4.2 Investment Intent. Purchaser is acquiring the Shares for its own
account for investment and not with a view to, or for sale or other disposition
in connection with, any distribution of all or any part thereof in violation of
any U.S. federal or state securities laws.
4.3 Restricted Securities. Purchaser understands that the Shares have not
been registered pursuant to the Securities Act or any applicable state
securities laws, that the Shares will be characterized as "restricted
securities" under federal securities laws, and that under such laws and
applicable regulations the Shares cannot be sold or otherwise disposed of
without registration under the Securities Act or an exemption therefrom.
4.4 Legend.
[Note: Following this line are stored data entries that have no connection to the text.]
-- ==== Sys2Proof/Tests/Slice0.lean ====
section
/-! SUPPORT. Tests: the well-formedness checks refuse what they must, words written out from the spec's encoding decode
to their rows, each instruction on the spec's own vectors (95_test_vectors.md), and a witness for the hypotheses of each
obligation. -/

open Sys2Proof Sys2Proof.Machine

namespace Sys2Proof.Tests

-- one thread: the many small kernel evaluations below would otherwise each ask for a stack of their own
set_option Elab.async false

/-! ### Helpers -/

/-- The next state of an outcome. -/
def nextOf : Result → Option State
  | .next s => some s
  | .fault _ => none
  | .refused _ => none

/-- What stands on the result port of the next state. -/
def portOf (o : Result) : Option Port := (nextOf o).map State.out

/-- The bytes on TX of the next state. -/
def txOf (o : Result) : Option (List Byte) := (nextOf o).map State.tx

/-- A halted block. -/
def haltedState : State := { State.reset with halted := true, faultInfo := some (1, 1601) }

/-- A block whose configuration is chosen so that ENCODE can fault: no configuration of this hardware (R146). -/
def narrow (m : FaultMode) : State :=
  { State.reset with cfg := { Config.default with envHi := 1550, faultMode := m } }

/-- A receiver with two of three payload bytes stored. -/
def midPayload : State :=
  { State.reset with
    rxPhase := .payload, rxLen := 3, rxOpc := 1, rxIdx := 2, rxBuf := [(0, 0xAA), (1, 0x55)], rxChk := 0xFD }

/-- A receiver that has latched the frame of vector A1. -/
def latchedAttitude : State :=
  { State.reset with
    rxLen := 6, rxOpc := 0x6C, rxValid := true
    rxBuf := [(0, 0x64), (1, 0x00), (2, 0xCE), (3, 0xFF), (4, 0x0E), (5, 0x01)] }

/-- A receiver that has latched the frame of vector A3, with the neutral motor frame on TX. -/
def latchedImu : State :=
  { State.reset with
    rxLen := 12, rxOpc := 0x66, rxValid := true
    rxBuf := [(0, 0x00), (1, 0x80), (2, 0x01), (3, 0x00), (4, 0x02), (5, 0x00), (6, 0x03), (7, 0x00), (8, 0x04),
      (9, 0x00), (10, 0x05), (11, 0x00)]
    tx := [0x24, 0x4D, 0x3C, 0x08, 0xD6, 0xDC, 0x05, 0xDC, 0x05, 0xDC, 0x05, 0xDC, 0x05, 0xDE] }

/-! ### Well-formedness refuses an ill-formed term, one for each check -/

theorem test_wf_motor_above_u16 : Instr.wf Config.default (.setMotor ⟨0, 0, 0, 65536⟩) = false := by decide +kernel
theorem test_wf_motor_negative : Instr.wf Config.default (.setMotor ⟨-1, 0, 0, 0⟩) = false := by decide +kernel
theorem test_wf_imu_above_i16 : Instr.wf Config.default (.rawImu ⟨0, 0, 0, 0, 0, 32768⟩) = false := by
  decide +kernel
theorem test_wf_imu_below_i16 : Instr.wf Config.default (.rawImu ⟨-32769, 0, 0, 0, 0, 0⟩) = false := by
  decide +kernel
theorem test_wf_attitude_above_i16 : Instr.wf Config.default (.attitude ⟨0, 32768, 0⟩) = false := by decide +kernel
theorem test_wf_other_too_long :
    Instr.wf Config.default (.otherFrame 1 (List.replicate 65 0)) = false := by decide +kernel
theorem test_wf_other_longest : Instr.wf Config.default (.otherFrame 1 (List.replicate 64 0)) = true := by
  decide +kernel
theorem test_wf_other_is_attitude :
    Instr.wf Config.default (.otherFrame 0x6C [0, 0, 0, 0, 0, 0]) = false := by decide +kernel
theorem test_wf_other_is_imu :
    Instr.wf Config.default (.otherFrame 0x66 (List.replicate 12 0)) = false := by decide +kernel
theorem test_wf_other_is_outbound :
    Instr.wf { Config.default with syncTx := Config.default.syncRx } (.otherFrame 0x66 []) = false := by decide +kernel

/-- R8, R121: each constraint refuses a configuration that breaks it alone. -/
theorem test_config_constraints :
    Config.legal { Config.default with layout := ⟨⟨1, 1, 1⟩, ⟨1, 1, 1⟩, ⟨-1, -1, 1⟩, ⟨-1, 1, 1⟩⟩ } = false ∧
    Config.legal { Config.default with layout := ⟨⟨2, 1, 1⟩, ⟨1, -1, 1⟩, ⟨-1, -1, 1⟩, ⟨-1, 1, 1⟩⟩ } = false ∧
    Config.legal { Config.default with envHi := 1700 } = false ∧
    Config.legal { Config.default with syncRx := ⟨0x24, 0x24, 0x3E⟩ } = false ∧
    Config.legal { Config.default with opcQueryRawImu := 0xD6 } = false ∧
    Config.legal { Config.default with opcAttitude := 0x66 } = false ∧
    Config.legal { Config.default with maxPayload := 11 } = false ∧
    Config.legal { Config.default with maxPayload := 256 } = false ∧
    Config.legal Config.default = true := by decide +kernel

/-! ### Decoding: words written out from the encodings of R86 and R91 to R94 -/

/-- 24 4D 3C, LEN 8, OPC 214, then 1500 = 05DC four times low byte first, CHK DE (table row SET_MOTOR). -/
theorem test_decode_set_motor :
    decode Config.default
        [0b00100100, 0b01001101, 0b00111100, 0b00001000, 0b11010110, 0b11011100, 0b00000101, 0b11011100, 0b00000101,
          0b11011100, 0b00000101, 0b11011100, 0b00000101, 0b11011110]
      = .ok (.setMotor ⟨1500, 1500, 1500, 1500⟩, []) := by decide +kernel

theorem test_decode_query_raw_imu :
    decode Config.default [0b00100100, 0b01001101, 0b00111100, 0b00000000, 0b01100110, 0b01100110]
      = .ok (.queryRawImu, []) := by decide +kernel

theorem test_decode_query_attitude :
    decode Config.default [0b00100100, 0b01001101, 0b00111100, 0b00000000, 0b01101100, 0b01101100]
      = .ok (.queryAttitude, []) := by decide +kernel

/-- 24 4D 3E, LEN 12, OPC 102, −32768 = 8000 and 1 to 5 low byte first, CHK EB (vector A3); a byte follows. -/
theorem test_decode_raw_imu :
    decode Config.default
        [0b00100100, 0b01001101, 0b00111110, 0b00001100, 0b01100110, 0b00000000, 0b10000000, 0b00000001, 0b00000000,
          0b00000010, 0b00000000, 0b00000011, 0b00000000, 0b00000100, 0b00000000, 0b00000101, 0b00000000, 0b11101011,
          0b00000111]
      = .ok (.rawImu ⟨-32768, 1, 2, 3, 4, 5⟩, [0b00000111]) := by decide +kernel

/-- 24 4D 3E, LEN 6, OPC 108, 100 = 0064, −50 = FFCE, 270 = 010E low byte first, CHK 30 (vector A1). -/
theorem test_decode_attitude :
    decode Config.default
        [0b00100100, 0b01001101, 0b00111110, 0b00000110, 0b01101100, 0b01100100, 0b00000000, 0b11001110, 0b11111111,
          0b00001110, 0b00000001, 0b00110000]
      = .ok (.attitude ⟨100, -50, 270⟩, []) := by decide +kernel

/-- Vectors A4 (unknown opcode) and A6 (a known opcode at another length). -/
theorem test_decode_other_frames :
    decode Config.default [0x24, 0x4D, 0x3E, 0x02, 0x01, 0xAA, 0x55, 0xFC]
      = .ok (.otherFrame 0x01 [0xAA, 0x55], []) ∧
    decode Config.default [0x24, 0x4D, 0x3E, 0x00, 0x6C, 0x6C] = .ok (.otherFrame 0x6C [], []) := by decide +kernel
It is agreed and understood by Purchaser that the Certificates
representing the Shares shall each conspicuously set forth on the face or back
thereof a legend in substantially the following form:
THESE SECURITIES HAVE NOT BEEN REGISTERED UNDER THE SECURITIES
ACT OF 1933. THEY MAY NOT BE SOLD, OFFERED FOR SALE, PLEDGED OR
HYPOTHECATED IN THE ABSENCE OF AN EFFECTIVE REGISTRATION
STATEMENT AS TO THE SECURITIES UNDER SAID ACT OR PURSUANT TO AN
EXEMPTION FROM REGISTRATION ACCOMPANIED BY AN OPINION OF COUNSEL
SATISFACTORY TO THE COMPANY THAT SUCH REGISTRATION IS NOT
REQUIRED.
4.5 Disclosure of Information. Purchaser acknowledges that it has been
furnished with information regarding the Company and its business, assets,
results of operations, and financial condition to allow Purchaser to make an
informed decision regarding an investment in the Shares. Purchaser represents
that it has had an opportunity to ask questions of and receive answers from the
Company regarding the Company and its business, assets, results of operation,
and financial condition.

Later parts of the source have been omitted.